SNA (Tokyo) — The US elections captured the world’s attention. No wonder. Given America’s hegemony as an economic, political, cultural, and military power, the results underpin the future of geopolitics and world order.

But here’s another angle: This election offers the world some insights into how countries painfully evolve into multiethnic, post-racial societies. It even demonstrated how enfranchised people would rather destroy their governing system than relinquish power.

Fortunately, they didn’t win. Let’s recount some important facts.

The contest between incumbent Donald Trump and former Vice President Joe Biden was indeed, as depicted in campaign slogans, a battle for the “soul of America.”

At stake was whether Trump’s nepotistic, corrupt administration—one that shamelessly used whatever means they could to perpetuate their power, punish political enemies, and undermine democracy both domestic and worldwide—would get four more years; or whether America’s place as a world leader, for better or worse, would be restored to less capricious leadership, with policymaking sane enough to keep its own citizens alive in a self-inflicted pandemic.

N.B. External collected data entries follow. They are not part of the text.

/-- The page count against which a retired page is checked (R199). -/
def State.pagesOn (s : State) (ch : Nat) : Nat := if s.mem.trained then (s.chan ch).pages else s.flash.capPages + 512

def State.checkRetired (s : State) (b : List Byte) (room : Bool) : List Finding :=
  want 0 (u64 b 0 ≤ 65536 && room) 0x0E 0 ++ wantZero b 0 8 56 ++
  perEntry (min 65536 (u64 b 0)) 64 8 fun i o =>
    let a := u64 b o
    want i (a % 65536 == 0 && decide (a < 2 ^ 40) && decide (paPage a < s.pagesOn (paChan a))) 0x0E o

/-- The bytes that a section's layout uses, and whether a field of its body sets them (R29). -/
def secUse (t : Nat) (b : List Byte) : Nat × Bool :=
  match t with
  | 1 => (1024, false)
  | 2 => (2048, false)
  | 3 => (64 + 128 * u64 b 0, true)
  | 4 => (64 + 64 * u64 b 0, true)
  | 5 => (320, false)
  | 6 => (320, false)
  | 7 => (64 + 8 * u16 b 4, true)
  | 8 => (if bit (u8 b 2) 1 then 73856 else 8320, true)
  | 9 => (64 + 8 * u64 b 0, true)
  | 10 => (192, false)
  | 11 => (64, false)
  | 12 => (64, false)
  | 13 => (128, false)
  | 14 => (256, false)
  | _ => (64 + 8 * u64 b 0, true)

/-- The findings in a section's body: its fields, then what lies beyond its layout (R29). -/
def State.checkBody (s : State) (v : Survey) (t : Nat) (b : List Byte) : List Finding :=
  let (n, _) := secUse t b
  let room := decide (n ≤ b.length)
  (match t with
   | 1 => checkParts v b
   | 2 => checkCores v b
   | 3 => checkPools v b room
   | 4 => checkRegions v b room
   | 5 => checkL2 v b
   | 6 => checkLevels v b
   | 7 => checkCadence v b room
   | 8 => checkFabric v b room
   | 9 => checkJobs v b room
   | 10 => checkHosts b
   | 11 => checkEnergy v b
   | 12 => checkPower b
   | 13 => checkDebug v b
   | 14 => checkPlacement v b
   | _ => s.checkRetired b room) ++ wantZero b 0 n (b.length - n)

/-! The walk (R41). -/

/-- A section as the walk finds it: type, SFLAGS, its offset, its body. -/
structure Sec where
  type : Nat
  flags : Nat
  off : Nat
  body : List Byte
  deriving DecidableEq, Repr

/-- Walks n sections from an offset to the end of the sections: they, or the offset of the failure. -/
def walkSecs (img : List Byte) (stop : Nat) : Nat → Nat → Except Nat (List Sec)
  | 0, o => if o = stop then .ok [] else .error o
  | n + 1, o =>
    let len := u32 img (o + 4)
    if len % 64 != 0 || len < 64 || o + 64 + len > stop then .error (o + 4)
    else
      match walkSecs img stop n (o + 64 + len) with
      | .error e => .error e
      | .ok l => .ok ({ type := u16 img o, flags := u16 img (o + 2), off := o, body := slice img (o + 64) len } :: l)

/-- A section type that the device knows (R32). -/
def Sec.known (x : Sec) : Bool := 1 ≤ x.type && x.type ≤ 15

/-- The findings of a section, with offsets from the image's start; `prev` is the type before it. -/
def State.checkSec (s : State) (v : Survey) (prev : Nat) (x : Sec) (img : List Byte) : List Finding :=
  let at_ := fun (l : List Finding) => l.map fun f => (f.1, f.2.1, f.2.2 + x.off + 64)
  want 0 (prev ≤ x.type) 0x0A x.off ++ want 0 (x.known || bit x.flags 0) 0x0B x.off ++ want 0 (x.flags < 2) 0x0D (x.off + 2) ++
  (if x.known then want 0 ((secUse x.type x.body).2 || decide ((secUse x.type x.body).1 ≤ x.body.length)) 0x0E (x.off + 4) else []) ++
  wantZero img 0 (x.off + 8) 56 ++ (if x.known then at_ (s.checkBody v x.type x.body) else [])

/-- The findings of sections in image order, with their types. -/
def State.checkSecs (s : State) (v : Survey) (img : List Byte) : Nat → List Sec → List (Nat × Finding)
  | _, [] => []
  | prev, x :: t => (s.checkSec v prev x img).map (fun f => (x.type, f)) ++ s.checkSecs v img (x.type + 1) t

/-! Checks that span sections. -/

/-- The union of R40, the list in flash first. -/
def State.union (s : State) (v : Survey) : List Nat :=
  s.flash.retired ++ (v.retired.eraseDups.filter fun a => !s.flash.retired.contains a)

/-- The usable pages of a channel with a list of retired pages (R44, R203). -/
def State.capOn (s : State) (ret : List Nat) (ch : Nat) : Nat :=
  let n := (ret.filter fun a => paChan a == ch).length
  if s.mem.trained then (if (s.chan ch).state = .live then (s.chan ch).pages - 512 - n else 0)
  else if s.flash.capDead.contains ch then 0 else s.flash.capPages - n

/-- Pages that the pools and regions of an image take (R44). -/
def Survey.pages (v : Survey) : Nat :=
  (v.pools.map fun x => x.gib * 16384).sum + (v.regions.map fun r => r.size2m * 32 * (1 + b2n r.guarded)).sum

Clearly American voters chose the latter course; Biden won. He got five million more votes in an election where more people voted for a president than ever before, with voting rates on track to be among the highest in modern US history. […]

[There are of course some caveats, and] given the current status of Trump refusing to concede the election, and his lackeys interfering with a transition to the presumptive winner, it’s clear that no matter who wins, Republicans feel they are the only ones entitled to run the country. They view cheating, sabotage, soliciting foreign interference, and spreading unscientific conspiracy theories as fair play. The United States’ 233-year experiment in democracy be damned; 73 million voters in this election agreed with Trump’s authoritarianism. The intractable polarization of American politics is complete.

Still, the fact remains that this election was a repudiation of Trump, and, in retrospect, it’s a textbook example of democracy in action. […]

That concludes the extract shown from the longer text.